You can speak as a leader: The CSA AGM seminar

Each time you want someone else to do something, to achieve common goals, you have the chance to speak as a leader. As people who stutter, we don’t always see ourselves as natural leaders - even if we want to be. Why? That’s the first part the Speaking as a Leader program addresses - how we think. Leadership is something we all have the chance to do in everyday situations. But what sort of leader can you be? In essence, a leader who understands what they can offer, what action they want, and one who knows how to listen properly to find out what other people need.

It starts with you

Speaking as a Leader gets you to examine the barriers you think you have. If you think you are starting from a position of weakness - and ‘think’ is the key word - here are the tools that can help you to speak from a position of strength.

1. What are you thinking?

Do you expect actions and results from what you are saying? Do you expect others to see the value in what you are saying and in what you have to offer? Creating these expectations in yourself and others is crucial to good leadership. Having a vision of what you want to achieve requires a bit of imagination, especially if this is a new way of thinking. As a starting point, I find it particularly helpful to envision a positive response from someone I will be presenting to.

2. What are you saying?

Using four letter words doesn’t make a good impression, and one of the worst offenders is ‘just’ For example, ‘I’m just doing xxx at the moment’, or ‘I just want xxx’ At best it’s false modesty and at worse, lacks all conviction. Once you know what you want, speak with clarity. Preparing precise messages and being succinct will help. Stuttering can be used to advantage here - saying what you need to, but no more.

3. Are the words in the right order?

It boils down to this: knowing who you are speaking to, what action you want them to take, and what information they need to make that decision. The Speaking as a Leader program uses a script to give structure and order to your communications. If following a structure seems formulaic, I can say with complete conviction that if you are ever have to speak when tired, or when unsure of how to identify and present one part of a complex problem, it gets results.

4. How are you saying it?

Okay, this can be a tough one if it means speaking in a strong, authoritative voice. Nothing wrong with that if done right, but the foundation is really to speak with conviction. That means you own what you are saying, believe it deeply - and have a clear vision of what you want to achieve. Speaking with conviction can definitely be learned if you are passionate, authentic, courageous and honest. Like other speech skills, it sometimes means unlearning old habits to develop your true potential.

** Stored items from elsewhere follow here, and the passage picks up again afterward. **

-- ==== Sys2Proof/Machine/Bank.lean ====
section
/-! DEFINITION. The Bank Table (spec/08): seats, the pairing rules, installation and sealing, and its messages. -/

namespace Sys2Proof.Machine

/-! ## Positions and seats (R138, R140) -/

/-- The position of a number 1 to N. -/
def BankString.position (x : BankString) (pos : Nat) : Option Position :=
  if pos = 0 then none else x.positions[pos - 1]?

def Position.get (p : Position) : SeatName → Seat
  | .a => p.a
  | .b => p.b

def otherSeat : SeatName → SeatName
  | .a => .b
  | .b => .a

def Position.upd (n : SeatName) (f : Seat → Seat) (p : Position) : Position :=
  match n with
  | .a => { p with a := f p.a }
  | .b => { p with b := f p.b }

def BankString.updPosition (pos : Nat) (f : Position → Position) (x : BankString) : BankString :=
  if pos = 0 then x else { x with positions := x.positions.modify (pos - 1) f }

/-- The seat of an identifier, where its string has that position. -/
def State.seat (s : State) (id : SeatId) : Option Seat :=
  ((s.string id.str).position id.pos).map (·.get id.seat)

/-- The other seat of the position. -/
def mateOf (id : SeatId) : SeatId := { id with seat := otherSeat id.seat }

def State.updSeat (s : State) (id : SeatId) (f : Seat → Seat) : State :=
  s.updString id.str (BankString.updPosition id.pos (Position.upd id.seat f))

def Seat.isEmpty : Seat → Bool
  | .empty => true
  | _ => false

def Seat.isReserved : Seat → Bool
  | .reserved _ _ _ => true
  | _ => false

def Seat.isInstalled : Seat → Bool
  | .installed _ => true
  | _ => false

def Seat.isVacant : Seat → Bool
  | .vacant _ => true
  | _ => false

/-- EMPTY or VACANT: a seat that a module can be judged for (R159). -/
def Seat.isFree (x : Seat) : Bool := x.isEmpty || x.isVacant

/-- Vacant in the sense of R139: VACANT, or RESERVED over a vacancy. -/
def Seat.stoodVacant : Seat → Bool
  | .vacant _ => true
  | .reserved _ _ (.vacancy _) => true
  | _ => false

/-- The override a seat holds, as VACANT or in its under-state (R140). -/
def Seat.override : Seat → Option Override
  | .vacant ov => ov
  | .reserved _ _ (.vacancy ov) => ov
  | _ => none

/-- The number of RESERVED seats that a seat counts for. -/
def Seat.countReserved (x : Seat) : Nat := if x.isReserved then 1 else 0

/-! ## Pairing rules (R142 to R145) -/

/-- Where partner values come from (R155). -/
inductive PartnerSource where
  | installed | reserved | override
  deriving DecidableEq, Repr

/-- Partner values (R143). -/
structure Partner where
  cap : Nat
  res : Nat
  source : PartnerSource
  deriving DecidableEq, Repr

/-- The resistance of a record; a record in the pool or in a seat has one (R115, R118, R128, R148). -/
def GradeRecord.r (g : GradeRecord) : Nat := (g.res.map Prod.fst).getD 0

/-- The partner values of a seat from it and the other seat of its position (R143). -/
def partnerOf (p : Pool) (judged other : Seat) : Option Partner :=
  match other with
  | .installed g =>
    match judged.override with
    | some ov => some { cap := ov.cap, res := ov.res, source := .override }
    | none => some { cap := g.ccorr, res := g.r, source := .installed }
  | .reserved tag _ _ => (p.find tag).map fun c => { cap := c.grade.ccorr, res := c.grade.r, source := .reserved }
  | _ => none

def State.partner (s : State) (id : SeatId) : Option Partner :=
  match s.seat id, s.seat (mateOf id) with
  | some x, some y => partnerOf s.pool x y
  | _, _ => none

/-- The magnitude of a difference. -/
def dist (x y : Nat) : Nat := ((x : Int) - y).natAbs

/-- The imbalance in per mille (R144). -/
def imbalanceOf (r rp : Nat) : Nat := if r + rp = 0 then 0 else (dist r rp * 1000 + (r + rp) / 2) / (r + rp)

/-- The tests of R145, in their order. -/
inductive PairTest where
  | profile | cls | reserved | pairCapacity | imbalance | string
  deriving DecidableEq, Repr

/-- R179. -/
def PairTest.code : PairTest → Byte
  | .profile => 1 | .cls => 2 | .reserved => 3 | .pairCapacity => 4 | .imbalance => 5 | .string => 6

/-- The string rule (R145). -/
def stringRule (x : BankString) (c : Nat) : Option Partner → Bool
  | some q => decide (dist (c + q.cap) x.reference ≤ x.strTol)
  | none => decide (dist (2 * c) x.reference ≤ x.strTol + x.capTol)

/-- Whether a class is at least the minimum class of a string (R142). -/
def GradeClass.meets (cls : GradeClass) (least : Option GradeClass) : Bool :=
  least.any fun m => decide (cls.rank ≤ m.rank)

/-- A candidate judged for a seat of a string: the first test failed, or none (R142 to R145). -/
def judge (x : BankString) (partner : Option Partner) (c : Candidate) : Option PairTest :=
  if x.profile ≠ some c.grade.profile then some .profile
  else if c.grade.cls.meets x.minClass = false then some .cls
  else if c.status.isSome then some .reserved
  else if partner.any fun q => decide (x.capTol < dist c.grade.ccorr q.cap) then some .pairCapacity
  else if partner.any fun q => decide (x.imbalance < imbalanceOf c.grade.r q.res) then some .imbalance
  else if stringRule x c.grade.ccorr partner = false then some .string
  else none

/-! ## Installation and sealing (R146, R147) -/

/-- A seat becomes INSTALLED; the reservation or override it held is gone (R146). -/
def State.install (s : State) (id : SeatId) (g : GradeRecord) : State :=
  let ended := (s.seat id).any Seat.isReserved
  (s.updSeat id fun _ => .installed g).updString id.str fun x =>
    { x with resCount := if ended then x.resCount - 1 else x.resCount }

/-- Whether the string is to be SEALED: every seat INSTALLED, from FORMING or SERVICE (R147). -/
def BankString.complete (x : BankString) : Bool :=
  (x.state == .forming || x.state == .service) && x.seats.all Seat.isInstalled

/-- The sealing check (R147). -/
def State.seal (s : State) (x : StringId) : State :=
  if (s.string x).complete then
    (s.updString x fun r => { r with state := .sealed }).notify (.stringComplete x)
  else s

/-- The reply of an installation: whether the string was sealed by it. -/
def sealedAnswer (s : State) (x : StringId) : Answer := .ok [flagByte (s.string x).complete]

/-! ## Naming a seat (R138) -/

/-- What a message names: the seat, or the refusal of a bad position or seat. -/
def nameSeat (x : StringId) (str : BankString) (pos seat : Nat) : Except Status (SeatId × Seat) :=
  match str.position pos with
  | none => .error .notFound
  | some p =>
    match seatOf seat with
    | none => .error .badValue
    | some n => .ok ({ str := x, pos := pos, seat := n }, p.get n)

/-! ## Messages -/

/-- What OPEN-STRING makes of an UNUSED string (R150). -/
def openedString (k : ProfileId) (n : Nat) (least : GradeClass) (ref strTol capTol imb : Nat) : BankString :=
  { state := .forming, profile := some k, minClass := some least, reference := ref, strTol := strTol, capTol := capTol,
    imbalance := imb, resCount := 0, positions := List.replicate n { a := .empty, b := .empty } }

/-- OPEN-STRING (R150). -/
def serveOpenString (body : List Byte) : State → State × Answer :=
  onString body 0 fun x s =>
    let n := uField body 2 1
    let ref := uField body 4 3
    let imb := uField body 11 2
    if (s.string x).state ≠ .unused then (s, .refuse .wrongState)
    else match profileOf (uField body 1 1) with
      | none => (s, .refuse .badValue)
      | some k =>
        if n < 2 ∨ 24 < n then (s, .refuse .badValue)
        else match classOf (uField body 3 1) with
          | none => (s, .refuse .badValue)
          | some least =>
            if ref < 1 ∨ 131070 < ref then (s, .refuse .badValue)
            else if 1000 < imb then (s, .refuse .badValue)
            else if (s.slot k).isNone then (s, .refuse .notFound)
            else
              ((s.updString x fun _ => openedString k n least ref (uField body 7 2) (uField body 9 2) imb).askPass, .ok)

def execOpenString (t : Byte) (body : List Byte) (s : State) : Host.Outcome State Fault Refusal :=
  message { code := 0x60, size := 13 } t body (serveOpenString body) s

/-- SET-REFERENCE (R151). -/
def serveSetReference (body : List Byte) : State → State × Answer :=
  onString body 0 fun x s =>
    let ref := uField body 1 3
    let imb := uField body 8 2
    if (s.string x).state = .unused then (s, .refuse .wrongState)
    else if ref < 1 ∨ 131070 < ref then (s, .refuse .badValue)
    else if 1000 < imb then (s, .refuse .badValue)
    else
      ((s.updString x fun r =>
          { r with reference := ref, strTol := uField body 4 2, capTol := uField body 6 2, imbalance := imb }).askPass,
       .ok)

def execSetReference (t : Byte) (body : List Byte) (s : State) : Host.Outcome State Fault Refusal :=
  message { code := 0x61, size := 10 } t body (serveSetReference body) s

/-- The override of a vacant seat, or of the under-state of a RESERVED one, dropped (R152). -/
def Seat.dropOverride : Seat → Seat
  | .vacant _ => .vacant none
  | .reserved tag d (.vacancy _) => .reserved tag d (.vacancy none)
  | x => x

/-- A module taken out of a seat (R152, steps 1 to 3). -/
def State.vacate (s : State) (id : SeatId) (ov : Override) : State :=
  let kept := (s.seat (mateOf id)).any Seat.isInstalled
  let s1 := s.updSeat id fun _ => .vacant (if kept then some ov else none)
  let s2 := if kept then s1 else s1.updSeat (mateOf id) Seat.dropOverride
  s2.updString id.str fun x => { x with state := .service }

/-- DECLARE-VACANCY (R152). -/
def serveDeclareVacancy (body : List Byte) : State → State × Answer :=
  onString body 0 fun x s =>
    if (s.string x).state ≠ .sealed ∧ (s.string x).state ≠ .service then (s, .refuse .wrongState)
    else match nameSeat x (s.string x) (uField body 1 1) (uField body 2 1) with
      | .error st => (s, .refuse st)
      | .ok (id, seat) =>
        if seat.isReserved then (s, .refuse .inUse)
        else if seat.isInstalled then
          ((s.vacate id { cap := uField body 3 2, res := uField body 5 2 }).askPass, .ok)
        else (s, .refuse .wrongState)

def execDeclareVacancy (t : Byte) (body : List Byte) (s : State) : Host.Outcome State Fault Refusal :=
  message { code := 0x62, size := 7 } t body (serveDeclareVacancy body) s

/-- RELEASE-STRING (R153). -/
def serveReleaseString (body : List Byte) : State → State × Answer :=
  onString body 0 fun x s =>
    if (s.string x).state = .unused then (s, .refuse .wrongState)
    else if 0 < (s.string x).resCount then (s, .refuse .inUse)
    else (s.updString x fun _ => .unused, .ok)

def execReleaseString (t : Byte) (body : List Byte) (s : State) : Host.Outcome State Fault Refusal :=
  message { code := 0x63, size := 1 } t body (serveReleaseString body) s

/-- The record given with RESTORE-SEAT, if it passes check 5 of R148 for a string of this profile. -/
def restoredRecord (body : List Byte) (off : Nat) (profile : Option ProfileId) : Option GradeRecord :=
  (gradeOfBytes body off).filter fun g =>
    decide (g.tag ≠ 0) && decide (profile = some g.profile) && !outside (-400) 1250 g.tm && decide (g.soh ≤ 1200)

/-- RESTORE-SEAT (R148). -/
def serveRestoreSeat (body : List Byte) : State → State × Answer :=
  onString body 0 fun x s =>
    if (s.string x).state ≠ .forming then (s, .refuse .wrongState)
    else match nameSeat x (s.string x) (uField body 1 1) (uField body 2 1) with
      | .error st => (s, .refuse st)
      | .ok (id, seat) =>
        if seat.isReserved then (s, .refuse .inUse)
        else if seat.isEmpty = false then (s, .refuse .wrongState)
        else match restoredRecord body 3 (s.string x).profile with
          | none => (s, .refuse .badValue)
          | some g =>
            if s.tagHeld g.tag then (s, .refuse .duplicate)
            else
              let s1 := s.install id g
              ((s1.seal x).askPass, sealedAnswer s1 x)

def execRestoreSeat (t : Byte) (body : List Byte) (s : State) : Host.Outcome State Fault Refusal :=
  message { code := 0x64, size := 27 } t body (serveRestoreSeat body) s

/-- INSTALL-DIRECT (R149). -/
def serveInstallDirect (body : List Byte) (s : State) : State × Answer :=
  let tag := uField body 0 4
  if tag = 0 then (s, .refuse .badValue)
  else onString body 4 (fun x s =>
    if (s.string x).state ≠ .forming ∧ (s.string x).state ≠ .service then (s, .refuse .wrongState)
    else match nameSeat x (s.string x) (uField body 5 1) (uField body 6 1) with
      | .error st => (s, .refuse st)
      | .ok (id, seat) =>
        if seat.isReserved then (s, .refuse .inUse)
        else if seat.isInstalled then (s, .refuse .wrongState)
        else match s.pool.find tag with
          | none => (s, .refuse .notFound)
          | some c =>
            match c.status, judge (s.string x) (s.partner id) c with
            | some held, _ => (s, .refuse .reserved (seatIdBytes held))
            | none, some failed => (s, .refuse .notMatched [failed.code])
            | none, none =>
              let s1 := (s.removeRecord tag).install id c.grade
              ((s1.seal x).askPass, sealedAnswer s1 x)) s

def execInstallDirect (t : Byte) (body : List Byte) (s : State) : Host.Outcome State Fault Refusal :=
  message { code := 0x65, size := 7 } t body (serveInstallDirect body) s

/-- The number of seats of a string of one kind, as a byte. -/
def BankString.countByte (x : BankString) (kind : Seat → Bool) : List Byte := beBytes 1 (x.seats.countP kind)

/-- The 18 bytes of GET-STRING (R154). -/
def BankString.bytes (x : BankString) : List Byte :=
  [Config.stringStateCode x.state, (x.profile.map profileByte).getD 0] ++ beBytes 1 x.positions.length ++
  [(x.minClass.map GradeClass.code).getD 0] ++ beBytes 3 x.reference ++ beBytes 2 x.strTol ++ beBytes 2 x.capTol ++
  beBytes 2 x.imbalance ++ beBytes 1 x.resCount ++ x.countByte Seat.isEmpty ++ x.countByte Seat.isReserved ++
  x.countByte Seat.isInstalled ++ x.countByte Seat.isVacant

def serveGetString (body : List Byte) : State → State × Answer :=
  onString body 0 fun x s => (s, .ok (s.string x).bytes)

def execGetString (t : Byte) (body : List Byte) (s : State) : Host.Outcome State Fault Refusal :=
  message { code := 0x66, size := 1 } t body (serveGetString body) s

/-- Steps remaining as seconds (R163). -/
def secondsOf (steps : Nat) : Nat := (steps + 9) / 10

/-- The override fields of a seat record: present, capacity, resistance (R189). -/
def overrideBytes : Option Override → List Byte
  | none => zeros 5
  | some ov => 1 :: (beBytes 2 ov.cap ++ beBytes 2 ov.res)

/-- R189. -/
def PartnerSource.code : PartnerSource → Byte
  | .installed => 1 | .reserved => 2 | .override => 3

def partnerBytes : Option Partner → List Byte
  | none => zeros 5
  | some q => q.source.code :: (beBytes 2 q.cap ++ beBytes 2 q.res)

/-- The 42 bytes of a seat record (R189); partner values are given for an EMPTY or VACANT seat. -/
def Seat.bytes (partner : Option Partner) : Seat → List Byte
  | .empty => [0] ++ zeros 12 ++ partnerBytes partner ++ zeros 24
  | .reserved tag d under =>
    [1] ++ beBytes 4 tag ++ beBytes 2 (secondsOf d) ++
    (match under with
     | .empty => 0 :: zeros 5
     | .vacancy ov => 1 :: overrideBytes ov) ++ zeros 29
  | .installed g => [2] ++ beBytes 4 g.tag ++ zeros 13 ++ g.bytes
  | .vacant ov => [3] ++ zeros 7 ++ overrideBytes ov ++ partnerBytes partner ++ zeros 24

/-- The 85 bytes of GET-POSITION (R155). -/
def State.positionBytes (s : State) (x : StringId) (p : Position) : List Byte :=
  [Config.stringStateCode (s.string x).state] ++ p.a.bytes (partnerOf s.pool p.a p.b) ++
    p.b.bytes (partnerOf s.pool p.b p.a)

/-- GET-POSITION (R155). -/
def serveGetPosition (body : List Byte) : State → State × Answer :=
  onString body 0 fun x s =>
    if (s.string x).state = .unused then (s, .refuse .wrongState)
    else match (s.string x).position (uField body 1 1) with
      | none => (s, .refuse .notFound)
      | some p => (s, .ok (s.positionBytes x p))

def execGetPosition (t : Byte) (body : List Byte) (s : State) : Host.Outcome State Fault Refusal :=
  message { code := 0x67, size := 2 } t body (serveGetPosition body) s

end Sys2Proof.Machine
end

These four areas will help you build a strong foundation for all forms of leadership communication. Persuading other people to listen or act can sometimes be easier than persuading yourself. So, as a starting point, find someone this week who you want to act on what you have to say, and follow the four steps outlined above. There’s nothing like a leadership opportunity to bring things into sharp focus.

The Speaking as a Leader workshop for CSA was on March 28 in Toronto. Many thanks to Margo Gouley and Aram Arslanian from The Humphrey Group for their support.